Para pengungsi politik Pakistan di luar negeri bertemu di London dan memberikan jawaban soal benturan itu. Diskusi dipimpin mantan PM Nawaz Sharif, yang dijungkalkan lewat kudeta militer delapan tahun lalu, yang menaikkan Musharraf ke puncak kekuasaan.

Bagi mereka, solusi terhadap Pakistan adalah Musharraf harus mundur. Delapan tahun pemerintahannya telah menumbuhkan radikalisme di Pakistan.

Nadir Chaudhri, juru bicara Shariff, mengatakan pemerintahan junta militer sendiri sudah tidak becus memimpin karena bertindak diktator.

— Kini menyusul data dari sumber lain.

-- ==== Sys2Proof/Safety.lean ====
section
/-! DEFINITION. What a safe run of the ZR-316 is, in the terms that the statements use: which parts of the state an event may change, how the REPLY
of a command joins the lane, and the properties that the manual asserts of every state of the part. -/

namespace Sys2Proof

open Sys2Proof.Machine

/-! ## Outcomes and frames -/

/-- A step that neither faults nor is refused. -/
def Runs (o : Host.Outcome State Fault Refusal) : Prop := ∃ t, o = .next t

/-- A client port without its queues, its lane and what its link carries. -/
def Machine.ClientPort.plain (x : ClientPort) : ClientPort :=
  { x with urgent := [], routine := [], lane := [], tx := none, sent := none }

/-- The parts of the state. `port p` is a client port without its queues, lane and transmitter, which are `queues p`; `image` is the image status with
the refused records; `starting` goes with the clock value at which STARTING last ended. -/
inductive Part
  | waiting | choices | clock | starting
  | line (l : Line)
  | entry (i : EntryId)
  | recency | tableCtr | sup | pool
  | port (p : Port)
  | queues (p : Port)
  | notice (p : Port)
  | chan (c : ChanId)
  | input (n : InputId)
  | work | image | proposals | figures
  deriving DecidableEq, Repr

/-- A part of the state is the same in two states. -/
def Part.Same (s t : State) : Part → Prop
  | .waiting => t.pending = s.pending
  | .choices => t.choices = s.choices
  | .clock => t.clock = s.clock
  | .starting => t.starting = s.starting ∧ t.startEnd = s.startEnd
  | .line l => t.line l = s.line l
  | .entry i => t.entry i = s.entry i
  | .recency => t.table.recency = s.table.recency
  | .tableCtr => t.table.ctr = s.table.ctr
  | .sup => t.sup = s.sup
  | .pool => t.pool = s.pool
  | .port p => (t.port p).plain = (s.port p).plain
  | .queues p => (t.port p).urgent = (s.port p).urgent ∧ (t.port p).routine = (s.port p).routine ∧ (t.port p).lane = (s.port p).lane ∧
      (t.port p).tx = (s.port p).tx ∧ (t.port p).sent = (s.port p).sent
  | .notice p => t.notice p = s.notice p
  | .chan c => t.chan c = s.chan c
  | .input n => t.input n = s.input n
  | .work => t.work = s.work
  | .image => t.settings.status = s.settings.status ∧ t.settings.bad = s.settings.bad
  | .proposals => t.settings.proposals = s.settings.proposals
  | .figures => t.settings.fig = s.settings.fig

/-- From `s` to `t` nothing changes outside the listed parts. -/
def OnlyChanges (parts : List Part) (s t : State) : Prop := ∀ q, q ∉ parts → q.Same s t

/-- The notice states of the three ports: where a cause raised at several ports may show. -/
def noticeParts : List Part := [.notice .cp1, .notice .cp2, .notice .cp3]

/-- The queues and transmitters of the three ports: where a delivery may show. -/
def queueParts : List Part := [.queues .cp1, .queues .cp2, .queues .cp3]

/-- A cause stands raised once more at a port of `t` than in `s`, with a subject, and the rest of the port's notice state is the same (R170). -/
def RaisedAt (c : Cause) (subj : Subject) (p : Port) (s t : State) : Prop :=
  (t.notice p).slot = (s.notice p).slot ∧
  (t.notice p).of c = { (s.notice p).of c with pending := true, count := satInc ((s.notice p).of c).count, subject := some subj } ∧
  ∀ d, d ≠ c → (t.notice p).of d = (s.notice p).of d

/-- A cause stands raised at exactly the ports that `who` names. -/
def RaisedExactly (c : Cause) (subj : Subject) (who : Port → Prop) (s t : State) : Prop :=
  ∀ p, (who p → RaisedAt c subj p s t) ∧ (¬ who p → t.notice p = s.notice p)

/-- Of the notice states, only the records of the listed causes may differ between `s` and `t`: every slot is the same (R170). -/
def OnlyCauses (cs : List Cause) (s t : State) : Prop :=
  ∀ p, (t.notice p).slot = (s.notice p).slot ∧ ∀ d, d ∉ cs → (t.notice p).of d = (s.notice p).of d

/-- Of one cause alone: it stands raised once more, with a subject, at exactly the ports that `who` names (R170). -/
def CauseRaised (c : Cause) (subj : Subject) (who : Port → Prop) (s t : State) : Prop :=
  ∀ p, (who p → (t.notice p).of c = { (s.notice p).of c with
      pending := true, count := satInc ((s.notice p).of c).count, subject := some subj }) ∧
    (¬ who p → (t.notice p).of c = (s.notice p).of c)
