/-- CHAIN from the owner: taken in SENDING and ARMED under a counted schedule and no LEVEL trigger, else refused STATE; BAD_VALUE for a template under
64 bytes or of a type outside the TRIP set, or for a clamped Tmin above Tmax; NO_BUFFER at a free count of 0; else template and schedule are the next
ones, one held before is released, and the current burst is not disturbed (R131, R134). -/
def Obligations.ChainQueues : Prop :=
  ∀ (p : Port) (src : Addr) (token : BitVec 32) (c : ChanId) (tmin tmax n len : Word16) (data template : List Byte) (s : State), Commands p s →
    s.work.owner.get c = some p → TemplateIs template len data → PoolSound s →
    let i : Instr := .chain p src token (BitVec.ofNat 8 c.val) tmin tmax n len data
    let x := s.chan c
    let sched : Schedule :=
      { tmin := if tmin.toNat < 1 then 1 else if 1000 < tmin.toNat then 1000 else tmin.toNat,
        tmax := if tmax.toNat < 1 then 1 else if 60000 < tmax.toNat then 60000 else tmax.toNat, n := n.toNat }
    let taken : Prop := (x.state = .sending ∨ x.state = .armed) ∧ (∃ t, x.cur = some t ∧ 1 ≤ t.sched.n) ∧ ∀ m, s.work.trigger.get c ≠ .level m
    let good : Prop := 64 ≤ template.length ∧ frameType template ∈ s.work.tripSet ∧ sched.tmin ≤ sched.tmax
    (¬ taken → ∃ u, exec i s = .next (presentAll u) ∧ OnlyChanges [.port p, .queues p] s u ∧
      Answered p src token 0x0A#8 .state (chanReply c none x) s u) ∧
    (taken → ¬ good → ∃ u, exec i s = .next (presentAll u) ∧ OnlyChanges [.port p, .queues p] s u ∧
      Answered p src token 0x0A#8 .badValue (chanReply c none x) s u) ∧
    (taken → good → s.pool.free = 0 → ∃ u, exec i s = .next (presentAll u) ∧ OnlyChanges [.port p, .queues p, .pool] s u ∧
      u.pool = { s.pool with emptyRefusals := satInc s.pool.emptyRefusals } ∧
      Answered p src token 0x0A#8 .noBuffer (chanReply c none x) s u) ∧
    (taken → good → 1 ≤ s.pool.free → (∀ t, x.nxt = some t → (s.pool.bufs.get t.buf).count ≠ 0) →
      ∃ (u : State) (b : BufId), exec i s = .next (presentAll u) ∧ OnlyChanges (.chan c :: .port p :: .queues p :: poolParts) s u ∧
        Takes b template s u ∧ u.pool.bufs.get b = { count := 1, frame := template } ∧
        (∀ t, x.nxt = some t → (u.pool.bufs.get t.buf).count = (s.pool.bufs.get t.buf).count - 1) ∧
        OnlyCauses [.pool] s u ∧ PoolTold s u ∧ u.chan c = { x with nxt := some { buf := b, sched := sched } } ∧
        Answered p src token 0x0A#8 .done (chanReply c (some sched) (u.chan c)) s u)

/-- A send time's expiry: a SENDING channel sends (`SentOut`), and its next send time is the due one plus the gap min(Tmin × 2^k, Tmax), k stepping
until the gap reaches Tmax; the N-th send of a COMMAND burst ends it READY and FINISHED, of an EDGE burst ARMED, and one with a next template passes
to it with its first send in the same step, which ends the chained burst too if that is of one send (`ChainsOn`); a LEVEL channel whose line is low is
ARMED without a send; a STOPPING channel goes READY with FAILED STOPPED and no send (R23, R90, R137, R138, R139, R140, R144, R153; that a send time
counts as reached at most half a period behind the clock is the model's reading, log entry 25). -/
def Obligations.SendTimeExpires : Prop :=
  (∀ (c : ChanId) (s : State) (d : Time) (p : Port) (t : Template), (s.chan c).sendTime = some d → (s.clock - d).toNat < 2147483648 →
      s.work.owner.get c = some p → (s.chan c).cur = some t →
      let x := s.chan c
      let counted : Prop := (∀ n, s.work.trigger.get c ≠ .level n) ∧ 1 ≤ t.sched.n
      let sends : Prop := x.state = .sending ∧ ∀ n, s.work.trigger.get c = .level n → (s.input n).filtered = true
      let count := min (x.sendCount + 1) 65535
      (sends → ¬ (counted ∧ count = t.sched.n) →
        ∃ u, exec (.sendTimeExpiry c) s = .next (presentAll (judgeVerdicts s u)) ∧ OnlyChanges (chanSendParts c) s u ∧
          SentOut p .trip t.buf (s.frameOf t.buf) s u ∧ (PoolSound s → PoolTold s u) ∧
          (∀ q, (u.notice q).of .channel = (s.notice q).of .channel) ∧
          u.chan c = { x with
            sendCount := count, sends := satInc x.sends, sendTime := some (d + ms (min (t.sched.tmin * 2 ^ x.k) t.sched.tmax)),
            k := if t.sched.tmin * 2 ^ x.k < t.sched.tmax then x.k + 1 else x.k }) ∧
      (sends → counted → count = t.sched.n → x.nxt = none → s.work.trigger.get c = .command →
        ∃ u, exec (.sendTimeExpiry c) s = .next (presentAll (judgeVerdicts s u)) ∧ OnlyChanges (chanSendParts c) s u ∧
          SentOut p .trip t.buf (s.frameOf t.buf) s u ∧ (PoolSound s → PoolTold s u) ∧
          CauseRaised .channel (.channel c none) (fun q => q = p) s u ∧
          u.chan c = { x with state := .ready, sendCount := count, sends := satInc x.sends, sendTime := none, finished := true }) ∧
      (∀ n, sends → counted → count = t.sched.n → x.nxt = none → s.work.trigger.get c = .edge n →
        ∃ u, exec (.sendTimeExpiry c) s = .next (presentAll (judgeVerdicts s u)) ∧ OnlyChanges (chanSendParts c) s u ∧
          SentOut p .trip t.buf (s.frameOf t.buf) s u ∧ (PoolSound s → PoolTold s u) ∧
          (∀ q, (u.notice q).of .channel = (s.notice q).of .channel) ∧
          u.chan c = { x with state := .armed, sendCount := count, sends := satInc x.sends, sendTime := none, bursts := satInc x.bursts }) ∧
      (∀ n, x.state = .sending → s.work.trigger.get c = .level n → (s.input n).filtered = false →
        ∃ u, exec (.sendTimeExpiry c) s = .next (presentAll u) ∧ OnlyChanges [.chan c] s u ∧
          u.chan c = { x with state := .armed, sendTime := none, bursts := satInc x.bursts }) ∧
      (x.state = .stopping →
        ∃ u, exec (.sendTimeExpiry c) s = .next (presentAll u) ∧ OnlyChanges (.chan c :: poolParts) s u ∧
          u.chan c = { x with state := .ready, sendTime := none, nxt := none, failed := some .stopped } ∧
          (∀ y, x.nxt = some y → (u.pool.bufs.get y.buf).count = (s.pool.bufs.get y.buf).count - 1) ∧
          OnlyCauses [.channel, .pool] s u ∧ (PoolSound s → PoolTold s u) ∧
          CauseRaised .channel (.channel c (some .stopped)) (fun q => q = p) s u)) ∧
  (∀ (c : ChanId) (s : State) (d : Time) (p : Port) (t y : Template), (s.chan c).sendTime = some d → (s.clock - d).toNat < 2147483648 →
      s.work.owner.get c = some p → (s.chan c).cur = some t → (s.chan c).nxt = some y → (s.chan c).state = .sending →
      (∀ n, s.work.trigger.get c ≠ .level n) → 1 ≤ t.sched.n → min ((s.chan c).sendCount + 1) 65535 = t.sched.n → BuffersHeld s →
      ∃ u, exec (.sendTimeExpiry c) s = .next (presentAll (judgeVerdicts s u)) ∧ OnlyChanges (chanSendParts c) s u ∧ (PoolSound s → PoolTold s u) ∧
        ChainsOn c p (s.chan c) t y (s.frameOf t.buf) s u)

Imran Khan, salah satu bintang kriket Pakistan, mengatakan Musharraf tidak saja berhadapan dengan kelompok agama, tetapi juga wartawan, ahli hukum, serta partai-partai politik. "Setelah delapan tahun kediktatoran militer, radikalisme dan fundamentalisme meningkat di mana-mana," demikian Khan pada artikelnya di Guardian, Inggris, Kamis (12/7).

"Terorisme memerlukan solusi politik. Ekstremisme bisa dienyahkan lewat dialog politik dalam sebuah iklim yang demokratis," lanjut Khan.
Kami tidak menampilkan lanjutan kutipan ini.